Sticking to the side roads, they made it most of the way
through Pennsylvania before the road started swimming before her.
She was tired, and Simon couldn't drive because he'd gone and tried
on the Exotar.

"We're stopping," she said, spying a motel sign.

"Why do we need to stop?"

Because I'm hungry and tired, that's why, she thought.
Whether he heard her or not, she didn't know. "You need food and
rest if you're going to recover."

"Fine," he said, looking back out the window. His crushed
hand, wrapped in a bandage that would need changing soon, lay
uselessly in his lap. Mother wasn't sure if he would ever use it
again. Bitterness rolled off him like sweat, towards David for
getting away, towards her for letting him go, even towards Mother,
for telling on them in a last, and ultimately futile, attempt to
save herself from punishment. He felt no particular anger towards
Gordon or Lomack. In his mind, they had seen to it that loyalty
was maintained among the ranks, no more.

She went past the motel to a McDonald's, drove up to the
speaker, and ordered a Number 2 with a shake for Simon, and a
Number 6 for herself. The girl at the window took their money, then
frowned in disgust. Sonia turned to see Simon leering at them both
suggestively, and felt her stomach turn. She grabbed the food,
mumbled her thanks, and floored it.

They reached the motel quickly. "Wait here," she said.

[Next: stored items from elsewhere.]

theorem stepUnder_sameCount {a : Config} (b : Config) {s t u : State} (hR : SameCount s u)
    (h : stepUnder a s = .next t) : ∃ v, stepUnder b u = .next v ∧ SameCount t v := by
  obtain ⟨hword, hrest⟩ := hR.takeWord
  unfold stepUnder at h ⊢
  cases hw : s.takeWord.1 with
  | none =>
    rw [portStep_of_none hw] at h
    cases h
    exact ⟨_, portStep_of_none (hword.trans hw), hrest⟩
  | some w =>
    rw [portStep_of_some hw] at h
    rw [portStep_of_some (hword.trans hw)]
    exact execWordUnder_sameCount b hrest h

/-- Settles O57: a run under `a` is matched, step by step, by a run under `b` with the same counter and samplings. -/
theorem configurationChangesLevelsOnly : Obligations.ConfigurationChangesLevelsOnly := fun _ b n _ _ h =>
  repeatStep_simulation (R := SameCount) (fun _ _ _ => stepUnder_sameCount b) n ⟨rfl, rfl⟩ h

end Sys2Proof.Machine
end

section
/-! PROOFS. One machine step takes an operation and runs it, so a property of the registers that every operation keeps
is kept by every step (R71); and so along a run of operations. The two invariants of `RES` and `DUTY` (R24, R118, R181)
are such properties, of one shape. -/

namespace Sys2Proof.Machine

/-- Taking an operation only shortens the samplings still to come. -/
theorem takeWord_snd (s : State) : s.takeWord.2 = s.withInputs s.takeWord.2.inputs := by
  cases h : s.inputs with
  | nil => simp [takeWord_nil s h, State.withInputs]
  | cons p rest => simp [takeWord_cons h]

/-- A property that does not look at the samplings and that every operation keeps is kept by every machine step. -/
theorem step_keeps {P : State → Prop} (take : ∀ s q, P s → P (s.withInputs q))
    (keep : ∀ i s t, P s → exec i s = .next t → P t) {s t : State} (hs : P s) (h : step s = .next t) : P t := by
  have htaken : P s.takeWord.2 := takeWord_snd s ▸ take s _ hs
  rcases step_next_cases h with rfl | ⟨p, hp⟩
  · exact htaken
  · rcases execWord_next_cases hp with ⟨i, -, hi⟩ | ⟨why, -, rfl⟩
    · exact keep i _ t htaken hi
    · exact htaken

/-- If each operation of a list runs from every state with a property and keeps it, so does the whole list. -/
theorem execAll_runs_keeping {P : State → Prop} {ops : List Instr}
    (run : ∀ i ∈ ops, ∀ s, P s → ∃ t, exec i s = .next t ∧ P t) {s : State} (hs : P s) :
    ∃ t, execAll ops s = .next t ∧ P t := by
  induction ops generalizing s with
  | nil => exact ⟨s, rfl, hs⟩
  | cons i rest ih =>
    obtain ⟨u, hu, hPu⟩ := run i List.mem_cons_self s hs
    obtain ⟨t, ht, hPt⟩ := ih (fun j hj => run j (List.mem_cons_of_mem i hj)) hPu
    exact ⟨t, andThen_eq_next.mpr ⟨u, hu, ht⟩, hPt⟩

/-! The shape of the two invariants. -/

/-- `RES` has a property of results, and each byte of `DUTY` is that channel of SOME result with it: what publishing
makes of any property of results. -/
def State.HoldsResults (P : PerChannel Byte → Prop) (s : State) : Prop :=
  P s.res ∧ ∀ c : Channel, ∃ q : PerChannel Byte, P q ∧ s.duty.get c = q.get c

/-- All bytes of a result are in the image of the curve. -/
def AllInCurve (q : PerChannel Byte) : Prop := ∀ c : Channel, InCurve (q.get c)

theorem holdsConversions_iff (s : State) : s.HoldsConversions ↔ s.HoldsResults IsConversion := Iff.rfl

/-- The range invariant of R24 has the shape too: a byte in the image is a channel of the result that has it in all
four. -/
theorem inCurveRange_iff (s : State) : s.InCurveRange ↔ s.HoldsResults AllInCurve := by
  have byte (c : Channel) : InCurve (s.duty.get c) ↔ ∃ q, AllInCurve q ∧ s.duty.get c = q.get c := by
    constructor
    · intro h
      exact ⟨.all (s.duty.get c), fun d => by rwa [PerChannel.get_all], (PerChannel.get_all _ c).symm⟩
    · rintro ⟨q, hq, hc⟩
      exact hc ▸ hq c
  exact and_congr_right' (forall_congr' byte)

/-- Zeros are a conversion: that of value 0 (R100). -/
theorem isConversion_zeros : IsConversion (.all 0) := by
  obtain ⟨row, hrow⟩ := roleRow_of_hue 0 (by decide)
  refine ⟨0, 0, 0, ?_⟩
  rw [convert_machine 0 0 0 hrow, dutyLevels_zero_value, assign_same]

/-- Every byte of a conversion was read in the ROM (R106). -/
theorem IsConversion.allInCurve {q : PerChannel Byte} (h : IsConversion q) : AllInCurve q := by
  obtain ⟨hue, sat, val, hq⟩ := h
  have hue_le : hue.toNat ≤ 1535 := by
    have := convert_isSome machineConfig hue sat val
    simpa [hq] using this
  obtain ⟨row, hrow⟩ := roleRow_of_hue hue hue_le
  obtain rfl := Option.some.inj ((convert_machine hue sat val hrow).symm.trans hq)
  intro c
  rw [assign_get]
  cases row.get c <;> exact ⟨_, rfl⟩

theorem holdsResults_of_zeros {P : PerChannel Byte → Prop} (zeros : P (.all 0)) {s : State} (hres : s.res = .all 0)
    (hduty : s.duty = .all 0) : s.HoldsResults P :=
  ⟨hres ▸ zeros, fun _ => ⟨.all 0, zeros, by rw [hduty]⟩⟩

/-- `PUB`, `PUBC` and `RESET` write bytes of results, so a property that every conversion has is kept. -/
theorem exec_keeps_holdsResults {P : PerChannel Byte → Prop} (conv : ∀ q, IsConversion q → P q) (i : Instr)
    (s t : State) (hs : s.HoldsResults P) (h : exec i s = .next t) : t.HoldsResults P := by
  obtain ⟨hres, hduty⟩ := hs
  rcases exec_next_cases h with ⟨-, rfl⟩ | ⟨hue, sat, val, q, -, hq, rfl⟩ | ⟨-, rfl⟩ | ⟨ch, -, rfl⟩ | ⟨-, rfl⟩ | ⟨-, rfl⟩
  · exact ⟨hres, hduty⟩
  · exact ⟨conv q ⟨hue, sat, val, hq⟩, hduty⟩
  · exact ⟨hres, fun c => ⟨s.res, hres, rfl⟩⟩
  · refine ⟨hres, fun c => ?_⟩
    by_cases hc : c = ch
    · subst hc
      exact ⟨s.res, hres, PerChannel.get_set_same ..⟩
    · rw [State.withDuty_duty, PerChannel.get_set_other _ _ hc]
      exact hduty c
  · exact ⟨hres, hduty⟩
  · exact holdsResults_of_zeros (conv _ isConversion_zeros) rfl rfl

theorem step_keeps_holdsResults {P : PerChannel Byte → Prop} (conv : ∀ q, IsConversion q → P q) {s t : State}
    (hs : s.HoldsResults P) (h : step s = .next t) : t.HoldsResults P :=
  step_keeps (P := State.HoldsResults P) (fun _ _ => id) (exec_keeps_holdsResults conv) hs h

/-- Settles O49: every conversion's bytes are in the image of the curve, so steps keep `HoldsResults AllInCurve`. -/
theorem stepKeepsTheCurveRange : Obligations.StepKeepsTheCurveRange := by
  intro s t hs h
  rw [inCurveRange_iff] at hs ⊢
  exact step_keeps_holdsResults (fun _ => IsConversion.allInCurve) hs h

/-- Settles O50: the invariant is `HoldsResults` of being a conversion itself. -/
theorem stepKeepsConversionResults : Obligations.StepKeepsConversionResults := by
  intro s t hs h
  rw [holdsConversions_iff] at hs ⊢
  exact step_keeps_holdsResults (fun _ => id) hs h

/-- Settles O52: zeros are a conversion, whose bytes are in the image; and the outputs after reset are low. -/
theorem resetMeetsTheInvariants : Obligations.ResetMeetsTheInvariants :=
  ⟨(inCurveRange_iff _).mpr (holdsResults_of_zeros isConversion_zeros.allInCurve rfl rfl),
    (holdsConversions_iff _).mpr (holdsResults_of_zeros isConversion_zeros rfl rfl), fun _ => rfl⟩

end Sys2Proof.Machine
end

section
/-! PROOFS. What `RESET` leaves (R36, R175), and that publishing and ticking keep it dark until a conversion (R114). -/

namespace Sys2Proof.Machine

/-- Settles O27: the registers `RESET` clears are all of them, so clearing again changes nothing; and a sampling with
`rst = 1` yields `RESET` alone. -/
theorem resetLeavesTheResetValues : Obligations.ResetLeavesTheResetValues := by
  refine ⟨fun s => ⟨s.clearRegisters, rfl, fun c => ?_, rfl, rfl⟩, fun tick cmdValid cmd => rfl, fun c => ?_, rfl⟩
  · simp
  · cases c <;> exact ⟨rfl, rfl, rfl⟩

/-- The lamp is dark and a publication would leave it so: the registers of R36 but for the counter. -/
def State.Dark (s : State) : Prop := s.res = .all 0 ∧ s.duty = .all 0 ∧ s.out = .all false

/-- No duty of 0 is above the counter (R126). -/
theorem comparators_zeros (count : Byte) : comparators (.all 0) count = .all false := by
  apply PerChannel.ext_get
  intro c
  simp [comparators, dutyExceeds]

@[simp] theorem PerChannel.set_all {α : Type} (v : α) (c : Channel) : (PerChannel.all v).set c v = .all v := by
  cases c <;> rfl

/-- The operations that neither convert nor reset run from a dark state and keep it dark. -/
theorem exec_keeps_dark {i : Instr} (hi : i = .nop ∨ i = .tick ∨ i = .pub ∨ ∃ ch, i = .pubc ch) {s : State}
    (hs : s.Dark) : ∃ t, exec i s = .next t ∧ t.Dark := by
  obtain ⟨hres, hduty, hout⟩ := hs
  rcases hi with rfl | rfl | rfl | ⟨ch, rfl⟩
  · exact ⟨s, rfl, hres, hduty, hout⟩
  · exact ⟨s.ticked, rfl, hres, hduty, by rw [State.ticked_out, hduty, comparators_zeros]⟩
  · exact ⟨s.withDuty s.res, rfl, hres, hres, hout⟩
  · exact ⟨s.withDuty (s.duty.set ch (s.res.get ch)), rfl, hres, by simp [hres, hduty], hout⟩

/-- Settles O17: `RESET` leaves a dark state, which every operation of the list keeps. -/
theorem publishBeforeConvertIsDark : Obligations.PublishBeforeConvertIsDark := by
  intro ops s hops
  have dark : s.clearRegisters.Dark := ⟨rfl, rfl, rfl⟩
  exact execAll_runs_keeping (P := State.Dark) (fun i hi _ => exec_keeps_dark (hops i hi)) dark

end Sys2Proof.Machine
end

section
/-! PROOFS. The ports: the sampling that presents one port word (assumption logs 1 and 12), and the output ports as
wires from the registers (R28). -/

namespace Sys2Proof.Machine

/-- A strobe selects its operation at level 1 only (R69). -/
theorem tick_level_of_decode {level : BitVec 1} {i : Instr} (h : decode (.tick level) = .operation i) : level = 1 := by
  by_contra hl
  rw [decode, if_neg hl] at h
  cases h

/-- The same for the port `rst` (R70). -/
theorem rst_level_of_decode {level : BitVec 1} {i : Instr} (h : decode (.rst level) = .operation i) : level = 1 := by
  by_contra hl
  rw [decode, if_neg hl] at h
  cases h

/-- A port word that decodes to an operation is all that its presenting sampling yields. -/
theorem presenting_takeFirst {p : PortWord} {i : Instr} (h : decode p = .operation i) :
    (Sampling.presenting p).takeFirst = (some p, []) := by
  cases p with
  | cmd w => rfl
  | tick level => obtain rfl := tick_level_of_decode h; rfl
  | rst level => obtain rfl := rst_level_of_decode h; rfl

theorem decodeTableWord_eq_some {nbits w : Nat} {i : Instr} :
    decodeTableWord nbits w = some i ↔ decode (portWordOfTable nbits w) = .operation i := by
  unfold decodeTableWord
  cases decode (portWordOfTable nbits w) <;> simp

/-- Settles O12: the word stands alone in the oldest sampling, so the step takes it and leaves the samplings there
were. -/
theorem tableWordIsTheNextOperation : Obligations.TableWordIsTheNextOperation := by
  intro s nbits w i h
  have hdec := decodeTableWord_eq_some.mp h
  have htake := presenting_takeFirst hdec
  rw [stepRunsTheDecodedOperation (s.withFetchWord nbits w) _ s.inputs _ i rfl (congrArg Prod.fst htake) hdec, htake]
  rfl

/-- Appended bit vectors are digits of a number. -/
theorem toNat_append_eq {m n : Nat} (x : BitVec m) (y : BitVec n) :
    (x ++ y).toNat = x.toNat * 2 ^ n + y.toNat := by
  rw [BitVec.toNat_append, ← Nat.shiftLeft_add_eq_or_of_lt y.isLt, Nat.shiftLeft_eq]

/-- A register file as one word, in numbers (R42). -/
theorem PerChannel.word_toNat (q : PerChannel Byte) :
    q.word.toNat = q.r.toNat * 2 ^ 24 + q.g.toNat * 2 ^ 16 + q.b.toNat * 2 ^ 8 + q.w.toNat := by
  simp only [PerChannel.word, toNat_append_eq]
  omega

theorem outBits_getLsbD (r g b w : Bool) (c : Channel) :
    (BitVec.ofBool w ++ BitVec.ofBool b ++ BitVec.ofBool g ++ BitVec.ofBool r : BitVec 4).getLsbD c.number.toNat =
      PerChannel.get ⟨r, g, b, w⟩ c := by
  cases c <;> (revert r g b w; decide)

/-- Bit `n` of the port `out` is the output register of channel number `n` (R28, R63). -/
theorem State.outPort_getLsbD (s : State) (c : Channel) : s.outPort.getLsbD c.number.toNat = s.out.get c :=
  outBits_getLsbD s.out.r s.out.g s.out.b s.out.w c

/-- Settles O13: each port bit by its channel's number, and the four bytes as digits. -/
theorem outputPortsAreWiresFromState : Obligations.OutputPortsAreWiresFromState := fun s =>
  ⟨⟨s.outPort_getLsbD .r, s.outPort_getLsbD .g, s.outPort_getLsbD .b, s.outPort_getLsbD .w⟩, s.res.word_toNat⟩

end Sys2Proof.Machine
end

section
/-! PROOFS. The ROM as a conversion sees it: only the bytes at the addresses it reads matter (R44). -/

namespace Sys2Proof.Machine

theorem Levels.map_congr {α β : Type} {f g : α → β} {l : Levels α} (top : f l.top = g l.top)
    (ramp : f l.ramp = g l.ramp) (bottom : f l.bottom = g l.bottom) : l.map f = l.map g := by
  simp only [Levels.map, top, ramp, bottom]

/-- Curves that agree at the three level addresses give the same levels. -/
theorem dutyLevels_congr {a b : DimmingCurve} {hue : HueField} {sat val : Byte}
    (h : ∀ x ∈ levelAddresses hue sat val, a.table x = b.table x) :
    dutyLevels a hue sat val = dutyLevels b hue sat val :=
  Levels.map_congr (h _ (by simp [levelAddresses])) (h _ (by simp [levelAddresses])) (h _ (by simp [levelAddresses]))

/-- In R99's special cases no address is read. -/
theorem romAddresses_shortCircuit_special (hue : HueField) {sat val : Byte} (h : val = 0 ∨ sat = 0) :
    romAddresses .shortCircuit hue sat val = [] := if_pos h

/-- Elsewhere the three level addresses are. -/
theorem romAddresses_shortCircuit_general (hue : HueField) {sat val : Byte} (h : ¬(val = 0 ∨ sat = 0)) :
    romAddresses .shortCircuit hue sat val = levelAddresses hue sat val := if_neg h

/-- A short-circuit result is the same whatever the curve holds (R99). -/
theorem convertRow_shortCircuit_special (a b : DimmingCurve) (row : PerChannel Role) (hue : HueField) {sat val : Byte}
    (h : val = 0 ∨ sat = 0) :
    convertRow ⟨a, .shortCircuit⟩ row hue sat val = convertRow ⟨b, .shortCircuit⟩ row hue sat val := by
  by_cases hv : val = 0
  · simp only [convertRow, if_pos hv]
  · simp only [convertRow, if_neg hv, if_pos (h.resolve_left hv)]

/-- Curves that agree at the addresses read give the same result, for any row of the channel table. -/
theorem convertRow_congr {a b : DimmingCurve} {mode : MonoMode} (row : PerChannel Role) {hue : HueField} {sat val : Byte}
    (h : ∀ x ∈ romAddresses mode hue sat val, a.table x = b.table x) :
    convertRow ⟨a, mode⟩ row hue sat val = convertRow ⟨b, mode⟩ row hue sat val := by
  have general (hl : ∀ x ∈ levelAddresses hue sat val, a.table x = b.table x) :
      convertRow ⟨a, .fallThrough⟩ row hue sat val = convertRow ⟨b, .fallThrough⟩ row hue sat val :=
    congrArg (assign row) (dutyLevels_congr hl)
  cases mode with
  | fallThrough => exact general h
  | shortCircuit =>
    by_cases special : val = 0 ∨ sat = 0
    · exact convertRow_shortCircuit_special a b row hue special
    · rw [romAddresses_shortCircuit_general hue special] at h
      obtain ⟨hv, hs⟩ := not_or.mp special
      rw [convertRow_shortCircuit a row hue hv hs, convertRow_shortCircuit b row hue hv hs, general h]

/-- Settles O33: the row of the channel table depends on the hue alone, and the result for a row on the bytes read. -/
theorem convReadsTheRomAtItsAddresses : Obligations.ConvReadsTheRomAtItsAddresses := by
  intro a b mode hue sat val h
  refine ⟨?_, rfl, romAddresses_shortCircuit_special hue⟩
  cases hrow : roleRow (sextant hue) with
  | none => simp only [convert, hrow]
  | some row => rw [convert_of_row _ _ _ _ hrow, convert_of_row _ _ _ _ hrow, convertRow_congr row h]

end Sys2Proof.Machine
end

section
/-! PROOFS. Who writes which register (R54, R164), and what a tick sees of `DUTY` before, during and after a publication
(R48, R49, R181). -/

Before she went inside, she adjusted her outfit and hair in
the mirror. The desk clerk's eyes didn't meet hers once as she
signed for the room and paid the thirty-five bucks. She had less
than fifty left. There was no way to get more short of robbery;
the minute she put her bank or credit card into an ATM, Gordon
would have their location. And then Lomack would come.

When she got back to the car, Simon had already scarfed down
his burgers and all the fries. She took her own sandwich before he
could eat that, too, and wolfed it. Still hungry, she thought
about going back to the restaurant, but remembered the state of
their funds. That was their eating money for the foreseeable
future. She'd live.

In the room, he flipped on the tv, and cursed at the lack of
cable. She ignored him, went into the little bathroom, locked the
door, and ran water into the tub, heedless of the germs and worse
that were probably already living there. It seemed like forever
since she'd had a bath. She washed her hair with soap, having no
shampoo, and thought about David Carter.

She knew only a smattering of her own heritage, knew that her
biological father was Tyrusian, that somewhere, the Dragit ruled
the remnants of the people, that the Ooshati were weak. Those were
abstracts. In her own little world, there had been Simon, and
Mother, and General Konrad, who gave order to their lives. Because
of the Ooshati prince, General Konrad and her mother were both
dead. She tried to hate him, the way Simon did, found she could
not, the way he could not hate General Gordon or Major Lomack. It
was not David's fault they had failed. If anything, it was hers.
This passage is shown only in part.